BEGIN Available records

theorem evtSev_noteEvent (x : Die) (code detail : Nat) : (x.noteEvent code detail).get F.evtSev = severity code := by
  rw [Die.noteEvent, Die.bump, get_put_other _ _ _ _ le_rfl (.inl (by simp only [F.evtSev, F.evtRaised]; omega)),
    get_put_other _ _ _ _ (by decide) (.inl (by decide)), get_put_self _ _ _ (by decide)]
  exact Nat.mod_eq_of_lt (severity_lt code)

/-- The counter of the code's range goes one up; the registers written before it are others. -/
theorem evtRaised_noteEvent (x : Die) (code detail : Nat) :
    More x (x.noteEvent code detail) (F.evtRaised (code / 16 % 16)) := by
  have hne (f : F) (h : f.off < 0x7840) : (F.evtRaised (code / 16 % 16)).off ≠ f.off := by
    simp only [F.evtRaised]
    omega
  rw [More, Die.noteEvent, get_bump_self _ _ _ le_rfl]
  rw [get_put_other _ F.evtDetail _ _ (by decide) (.inl (hne _ (by decide))),
    get_put_other _ F.evtSev _ _ (by decide) (.inl (hne _ (by decide))),
    get_put_other _ F.evtCode _ _ (by decide) (.inl (hne _ (by decide)))]

/-! The entry on its way to the ring or the backlog: it leaves the registers from 0x7800 on alone. -/

theorem reg_writeEvent_of_le (x : Die) (e : Event) {k : Nat} (hk : 0x7800 ≤ k) : (x.writeEvent e).reg k = x.reg k :=
  reg_put_ne (x.emit _) F.evtSeq _ k (by simp only [F.evtSeq]; omega)

theorem reg_dropEvent_of_le (x : Die) (e : Event) {k : Nat} (hk : 0x7800 ≤ k) : (x.dropEvent e).reg k = x.reg k := by
  unfold Die.dropEvent
  split
  · exact (reg_bump_ne _ F.stickyCount _ k (by simp only [F.stickyCount]; omega)).trans
      (reg_put_ne x F.stickyRanges _ k (by simp only [F.stickyRanges]; omega))
  · exact reg_bump_ne x F.evtDrop _ k (by simp only [F.evtDrop]; omega)

theorem reg_deliver_of_le (x : Die) (e : Event) {k : Nat} (hk : 0x7800 ≤ k) : (x.deliver e).reg k = x.reg k := by
  unfold Die.deliver
  split
  · split
    · rfl
    · exact reg_dropEvent_of_le x e hk
  · split
    · exact reg_writeEvent_of_le x e hk
    · exact (reg_flag_ne (x.dropEvent e) F.evtFull true k (by simp only [F.evtFull]; omega)).trans (reg_dropEvent_of_le x e hk)

theorem deliver_of_space {x : Die} (e : Event) (hlog : x.hif.logging = false) (hd3 : x.hif.d3hot = false)
    (hback : x.hif.backlog = []) (hspace : x.evtSpace = true) : x.deliver e = x.writeEvent e := by
  rw [Die.deliver, hlog, hd3, hback, hspace]
  rfl

theorem deliver_of_logging {x : Die} (e : Event) (hlog : x.hif.logging = true) (hlen : x.hif.backlog.length < 64) :
    x.deliver e = { x with hif := { x.hif with backlog := x.hif.backlog ++ [e] } } := by
  rw [Die.deliver, hlog, Bool.true_or, if_pos rfl, if_pos hlen]

/-! The raise as a whole. -/

theorem masked_iff (x : Die) (code : Nat) :
    x.masked code = true ↔ severity code ≠ 3 ∧ (x.get (F.evtMask (code / 32))).testBit (code % 32) = true := by
  rw [Die.masked, Bool.and_eq_true, bne_iff_ne, bitAt]

theorem masked_eq_false_iff (x : Die) (code : Nat) :
    x.masked code = false ↔ severity code = 3 ∨ ¬ (x.get (F.evtMask (code / 32))).testBit (code % 32) = true := by
  rw [← Bool.not_eq_true, masked_iff, not_and_or, not_not]

/-- The entry of a raise, with Accord time as it is (R192). -/
def Die.entryOf (x : Die) (code detail : Nat) : Event := ⟨code, x.ns % 2 ^ 48, detail % 2 ^ 32⟩

theorem raiseNow_of_masked {x : Die} {code : Nat} (h : x.masked code = true) (detail : Nat) (entry : Bool) :
    x.raiseNow code detail entry = x.noteEvent code detail := by
  rw [Die.raiseNow, h]
  rfl

theorem raiseNow_of_not_masked {x : Die} {code : Nat} (h : x.masked code = false) (detail : Nat) :
    x.raiseNow code detail true = (x.noteEvent code detail).deliver (x.entryOf code detail) := by
  rw [Die.raiseNow, h]
  rfl

/-- What becomes of the entry does not show in the EVT registers. -/
theorem get_raiseNow_of_le (x : Die) (code detail : Nat) (entry : Bool) {f : F} (hf : 0x7800 ≤ f.off) :
    (x.raiseNow code detail entry).get f = (x.noteEvent code detail).get f := by
  unfold Die.raiseNow
  dsimp only
  split
  · rfl
  · rw [Die.get, Die.get, reg_deliver_of_le _ _ hf]

/-- A raise under a rate limit is noted, with an entry or without one. -/
theorem raised_raiseLim (x : Die) (period key code detail : Nat) :
    ∃ e, (x.raiseLim period key code detail).hif.raised = x.hif.raised ++ [(code, detail, e)] := by
  unfold Die.raiseLim
  split
  · split
    · exact ⟨false, rfl⟩
    · exact ⟨true, rfl⟩
  · exact ⟨true, rfl⟩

END Available records

Goal of the exercise: Reproduce verbatim the lines above, from the line with "only [F.evtDrop]; omega)" through the line with "x.hif with backlog".

Answer below:
  · exact reg_bump_ne x F.evtDrop _ k (by simp only [F.evtDrop]; omega)

theorem reg_deliver_of_le (x : Die) (e : Event) {k : Nat} (hk : 0x7800 ≤ k) : (x.deliver e).reg k = x.reg k := by
  unfold Die.deliver
  split
  · split
    · rfl
    · exact reg_dropEvent_of_le x e hk
  · split
    · exact reg_writeEvent_of_le x e hk
    · exact (reg_flag_ne (x.dropEvent e) F.evtFull true k (by simp only [F.evtFull]; omega)).trans (reg_dropEvent_of_le x e hk)

theorem deliver_of_space {x : Die} (e : Event) (hlog : x.hif.logging = false) (hd3 : x.hif.d3hot = false)
    (hback : x.hif.backlog = []) (hspace : x.evtSpace = true) : x.deliver e = x.writeEvent e := by
  rw [Die.deliver, hlog, hd3, hback, hspace]
  rfl

theorem deliver_of_logging {x : Die} (e : Event) (hlog : x.hif.logging = true) (hlen : x.hif.backlog.length < 64) :
    x.deliver e = { x with hif := { x.hif with backlog := x.hif.backlog ++ [e] } } := by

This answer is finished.